● **Problem description**
Copy out all lines of the material below in which "postOutputs" occurs.

● **Data under study**
────────────────

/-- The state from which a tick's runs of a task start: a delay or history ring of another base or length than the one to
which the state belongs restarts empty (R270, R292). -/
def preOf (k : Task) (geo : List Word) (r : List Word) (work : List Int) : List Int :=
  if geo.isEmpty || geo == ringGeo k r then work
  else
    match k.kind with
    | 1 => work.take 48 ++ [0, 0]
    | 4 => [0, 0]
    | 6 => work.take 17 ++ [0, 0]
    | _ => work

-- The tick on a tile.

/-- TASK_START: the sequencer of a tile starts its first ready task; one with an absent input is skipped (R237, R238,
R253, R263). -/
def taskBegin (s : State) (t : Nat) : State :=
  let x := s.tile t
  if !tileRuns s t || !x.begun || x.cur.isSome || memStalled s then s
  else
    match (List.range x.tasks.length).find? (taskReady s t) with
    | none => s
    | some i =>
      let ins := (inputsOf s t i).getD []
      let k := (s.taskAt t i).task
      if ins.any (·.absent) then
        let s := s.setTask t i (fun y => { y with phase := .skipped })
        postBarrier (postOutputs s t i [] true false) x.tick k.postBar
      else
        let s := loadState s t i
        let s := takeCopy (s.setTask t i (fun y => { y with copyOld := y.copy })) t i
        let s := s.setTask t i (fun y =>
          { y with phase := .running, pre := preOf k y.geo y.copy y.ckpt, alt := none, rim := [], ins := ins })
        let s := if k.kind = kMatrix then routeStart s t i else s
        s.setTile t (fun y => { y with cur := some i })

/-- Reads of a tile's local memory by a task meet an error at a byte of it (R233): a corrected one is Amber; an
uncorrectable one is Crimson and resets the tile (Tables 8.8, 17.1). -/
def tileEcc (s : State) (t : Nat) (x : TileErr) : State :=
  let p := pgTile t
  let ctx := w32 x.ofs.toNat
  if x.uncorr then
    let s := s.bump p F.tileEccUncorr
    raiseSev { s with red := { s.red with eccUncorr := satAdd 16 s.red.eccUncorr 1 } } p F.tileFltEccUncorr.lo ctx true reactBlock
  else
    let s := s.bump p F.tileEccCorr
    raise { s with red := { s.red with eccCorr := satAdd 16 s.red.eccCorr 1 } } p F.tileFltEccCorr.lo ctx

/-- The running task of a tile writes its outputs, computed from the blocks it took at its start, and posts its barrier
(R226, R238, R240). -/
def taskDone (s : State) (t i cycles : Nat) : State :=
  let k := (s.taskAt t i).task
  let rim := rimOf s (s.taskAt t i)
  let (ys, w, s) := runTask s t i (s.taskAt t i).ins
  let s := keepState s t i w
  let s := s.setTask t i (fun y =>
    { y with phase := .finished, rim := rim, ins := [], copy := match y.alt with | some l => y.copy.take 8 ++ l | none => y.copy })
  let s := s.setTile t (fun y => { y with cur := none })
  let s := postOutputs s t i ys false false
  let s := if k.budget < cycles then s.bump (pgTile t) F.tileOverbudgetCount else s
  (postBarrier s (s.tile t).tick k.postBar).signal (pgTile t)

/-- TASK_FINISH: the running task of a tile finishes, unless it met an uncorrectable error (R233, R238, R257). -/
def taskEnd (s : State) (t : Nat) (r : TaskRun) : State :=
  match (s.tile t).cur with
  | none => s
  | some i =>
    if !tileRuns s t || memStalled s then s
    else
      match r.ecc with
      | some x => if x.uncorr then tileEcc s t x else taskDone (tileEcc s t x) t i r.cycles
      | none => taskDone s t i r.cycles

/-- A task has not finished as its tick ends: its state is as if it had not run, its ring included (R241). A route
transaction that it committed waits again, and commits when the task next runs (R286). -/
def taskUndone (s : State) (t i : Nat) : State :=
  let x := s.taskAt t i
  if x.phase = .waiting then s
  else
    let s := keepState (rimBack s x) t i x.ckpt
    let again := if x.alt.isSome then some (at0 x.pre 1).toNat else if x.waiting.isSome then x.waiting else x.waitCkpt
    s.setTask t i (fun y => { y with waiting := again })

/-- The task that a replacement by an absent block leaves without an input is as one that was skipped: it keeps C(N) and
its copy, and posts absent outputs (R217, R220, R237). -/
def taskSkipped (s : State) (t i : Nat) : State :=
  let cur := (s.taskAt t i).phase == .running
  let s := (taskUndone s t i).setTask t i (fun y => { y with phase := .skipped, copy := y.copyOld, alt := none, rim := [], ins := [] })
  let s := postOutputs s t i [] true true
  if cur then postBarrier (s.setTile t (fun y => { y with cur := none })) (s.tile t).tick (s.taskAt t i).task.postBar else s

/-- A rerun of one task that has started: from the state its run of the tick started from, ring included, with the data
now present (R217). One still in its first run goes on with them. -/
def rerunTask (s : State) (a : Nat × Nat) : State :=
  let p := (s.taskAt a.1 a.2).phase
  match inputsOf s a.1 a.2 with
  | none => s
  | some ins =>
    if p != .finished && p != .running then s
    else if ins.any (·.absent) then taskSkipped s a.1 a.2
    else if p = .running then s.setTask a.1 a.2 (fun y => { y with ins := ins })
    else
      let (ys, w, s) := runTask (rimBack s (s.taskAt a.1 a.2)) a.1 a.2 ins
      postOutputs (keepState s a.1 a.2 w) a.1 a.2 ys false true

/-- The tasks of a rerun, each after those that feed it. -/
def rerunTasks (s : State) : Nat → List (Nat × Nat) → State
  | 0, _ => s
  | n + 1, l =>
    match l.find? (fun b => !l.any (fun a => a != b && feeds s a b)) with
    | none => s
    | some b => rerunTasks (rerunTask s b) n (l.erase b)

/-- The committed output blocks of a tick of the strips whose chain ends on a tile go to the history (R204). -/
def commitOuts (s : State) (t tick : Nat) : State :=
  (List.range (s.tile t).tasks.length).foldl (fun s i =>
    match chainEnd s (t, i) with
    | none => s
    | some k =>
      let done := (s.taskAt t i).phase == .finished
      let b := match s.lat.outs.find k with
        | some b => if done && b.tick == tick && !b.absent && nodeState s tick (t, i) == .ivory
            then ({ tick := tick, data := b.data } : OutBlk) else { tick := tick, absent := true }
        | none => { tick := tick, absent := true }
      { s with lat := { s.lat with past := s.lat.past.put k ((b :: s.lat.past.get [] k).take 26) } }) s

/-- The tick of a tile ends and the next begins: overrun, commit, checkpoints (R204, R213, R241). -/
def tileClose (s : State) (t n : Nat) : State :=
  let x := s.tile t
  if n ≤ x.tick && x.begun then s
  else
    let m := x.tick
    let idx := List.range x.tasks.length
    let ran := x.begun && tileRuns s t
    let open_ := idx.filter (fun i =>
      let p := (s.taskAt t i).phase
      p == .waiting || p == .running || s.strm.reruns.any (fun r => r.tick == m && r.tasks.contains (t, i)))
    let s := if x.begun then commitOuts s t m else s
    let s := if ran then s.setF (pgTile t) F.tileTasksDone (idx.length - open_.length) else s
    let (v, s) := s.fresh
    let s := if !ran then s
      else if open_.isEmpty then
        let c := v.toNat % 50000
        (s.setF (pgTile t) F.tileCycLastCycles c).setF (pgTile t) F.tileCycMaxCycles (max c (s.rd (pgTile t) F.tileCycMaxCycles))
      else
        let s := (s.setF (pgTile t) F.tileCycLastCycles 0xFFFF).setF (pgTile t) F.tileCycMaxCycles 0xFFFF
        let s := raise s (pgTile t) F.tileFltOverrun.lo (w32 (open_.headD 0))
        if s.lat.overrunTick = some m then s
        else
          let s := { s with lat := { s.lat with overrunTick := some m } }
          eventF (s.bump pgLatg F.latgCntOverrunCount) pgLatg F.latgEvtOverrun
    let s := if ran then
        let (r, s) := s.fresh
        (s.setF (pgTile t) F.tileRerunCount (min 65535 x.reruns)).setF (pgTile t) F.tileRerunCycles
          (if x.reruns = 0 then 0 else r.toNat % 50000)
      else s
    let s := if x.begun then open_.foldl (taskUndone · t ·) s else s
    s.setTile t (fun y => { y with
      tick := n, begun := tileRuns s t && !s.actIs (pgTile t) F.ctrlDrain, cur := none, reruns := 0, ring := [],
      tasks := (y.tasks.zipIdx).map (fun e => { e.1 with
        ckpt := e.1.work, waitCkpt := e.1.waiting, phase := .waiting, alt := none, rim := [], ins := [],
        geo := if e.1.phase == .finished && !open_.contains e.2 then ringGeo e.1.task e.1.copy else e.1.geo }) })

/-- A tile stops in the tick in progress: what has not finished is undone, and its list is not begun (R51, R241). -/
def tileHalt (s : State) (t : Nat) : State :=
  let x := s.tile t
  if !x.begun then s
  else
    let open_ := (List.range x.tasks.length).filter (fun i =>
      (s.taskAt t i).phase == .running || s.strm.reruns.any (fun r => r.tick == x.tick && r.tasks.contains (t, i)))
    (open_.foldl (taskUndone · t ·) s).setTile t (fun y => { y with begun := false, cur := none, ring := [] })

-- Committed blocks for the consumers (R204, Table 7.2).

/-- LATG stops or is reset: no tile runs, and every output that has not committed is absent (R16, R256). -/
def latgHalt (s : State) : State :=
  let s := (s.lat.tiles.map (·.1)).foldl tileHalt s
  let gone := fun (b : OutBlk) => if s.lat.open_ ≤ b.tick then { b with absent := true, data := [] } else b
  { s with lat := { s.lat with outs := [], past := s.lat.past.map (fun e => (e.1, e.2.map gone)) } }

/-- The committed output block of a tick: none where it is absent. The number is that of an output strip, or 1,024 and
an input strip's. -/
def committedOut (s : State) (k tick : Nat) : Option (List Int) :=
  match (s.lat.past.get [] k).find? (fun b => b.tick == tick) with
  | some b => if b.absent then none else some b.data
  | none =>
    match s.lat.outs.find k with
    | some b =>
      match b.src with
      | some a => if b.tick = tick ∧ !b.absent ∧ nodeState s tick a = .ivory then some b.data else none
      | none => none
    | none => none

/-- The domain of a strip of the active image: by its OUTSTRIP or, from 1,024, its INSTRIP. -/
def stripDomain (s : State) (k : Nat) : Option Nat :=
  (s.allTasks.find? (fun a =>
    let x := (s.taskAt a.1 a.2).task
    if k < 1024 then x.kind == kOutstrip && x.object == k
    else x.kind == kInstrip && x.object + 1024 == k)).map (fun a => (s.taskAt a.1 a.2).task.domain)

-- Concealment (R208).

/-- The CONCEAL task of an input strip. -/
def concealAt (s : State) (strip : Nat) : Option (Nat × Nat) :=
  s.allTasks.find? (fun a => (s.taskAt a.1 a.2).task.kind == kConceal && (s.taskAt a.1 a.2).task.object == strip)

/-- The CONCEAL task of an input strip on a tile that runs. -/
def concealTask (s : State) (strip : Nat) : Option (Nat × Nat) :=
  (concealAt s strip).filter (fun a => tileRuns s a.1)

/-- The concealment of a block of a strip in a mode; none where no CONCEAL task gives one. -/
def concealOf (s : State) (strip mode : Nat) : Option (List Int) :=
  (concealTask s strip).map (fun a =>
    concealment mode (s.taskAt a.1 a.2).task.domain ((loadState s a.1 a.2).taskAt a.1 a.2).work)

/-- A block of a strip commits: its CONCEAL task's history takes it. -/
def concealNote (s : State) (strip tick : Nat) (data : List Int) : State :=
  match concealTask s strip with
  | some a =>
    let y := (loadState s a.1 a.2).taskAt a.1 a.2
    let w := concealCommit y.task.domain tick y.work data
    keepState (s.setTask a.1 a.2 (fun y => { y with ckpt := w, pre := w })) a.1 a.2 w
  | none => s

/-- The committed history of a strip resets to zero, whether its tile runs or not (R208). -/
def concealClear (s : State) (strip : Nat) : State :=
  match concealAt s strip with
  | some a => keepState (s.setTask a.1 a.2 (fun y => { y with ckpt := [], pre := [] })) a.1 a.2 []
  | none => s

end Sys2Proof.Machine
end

────────────────

● **Exercise solution**
        postBarrier (postOutputs s t i [] true false) x.tick k.postBar
  let s := postOutputs s t i ys false false
  let s := postOutputs s t i [] true true
      postOutputs (keepState s a.1 a.2 w) a.1 a.2 ys false true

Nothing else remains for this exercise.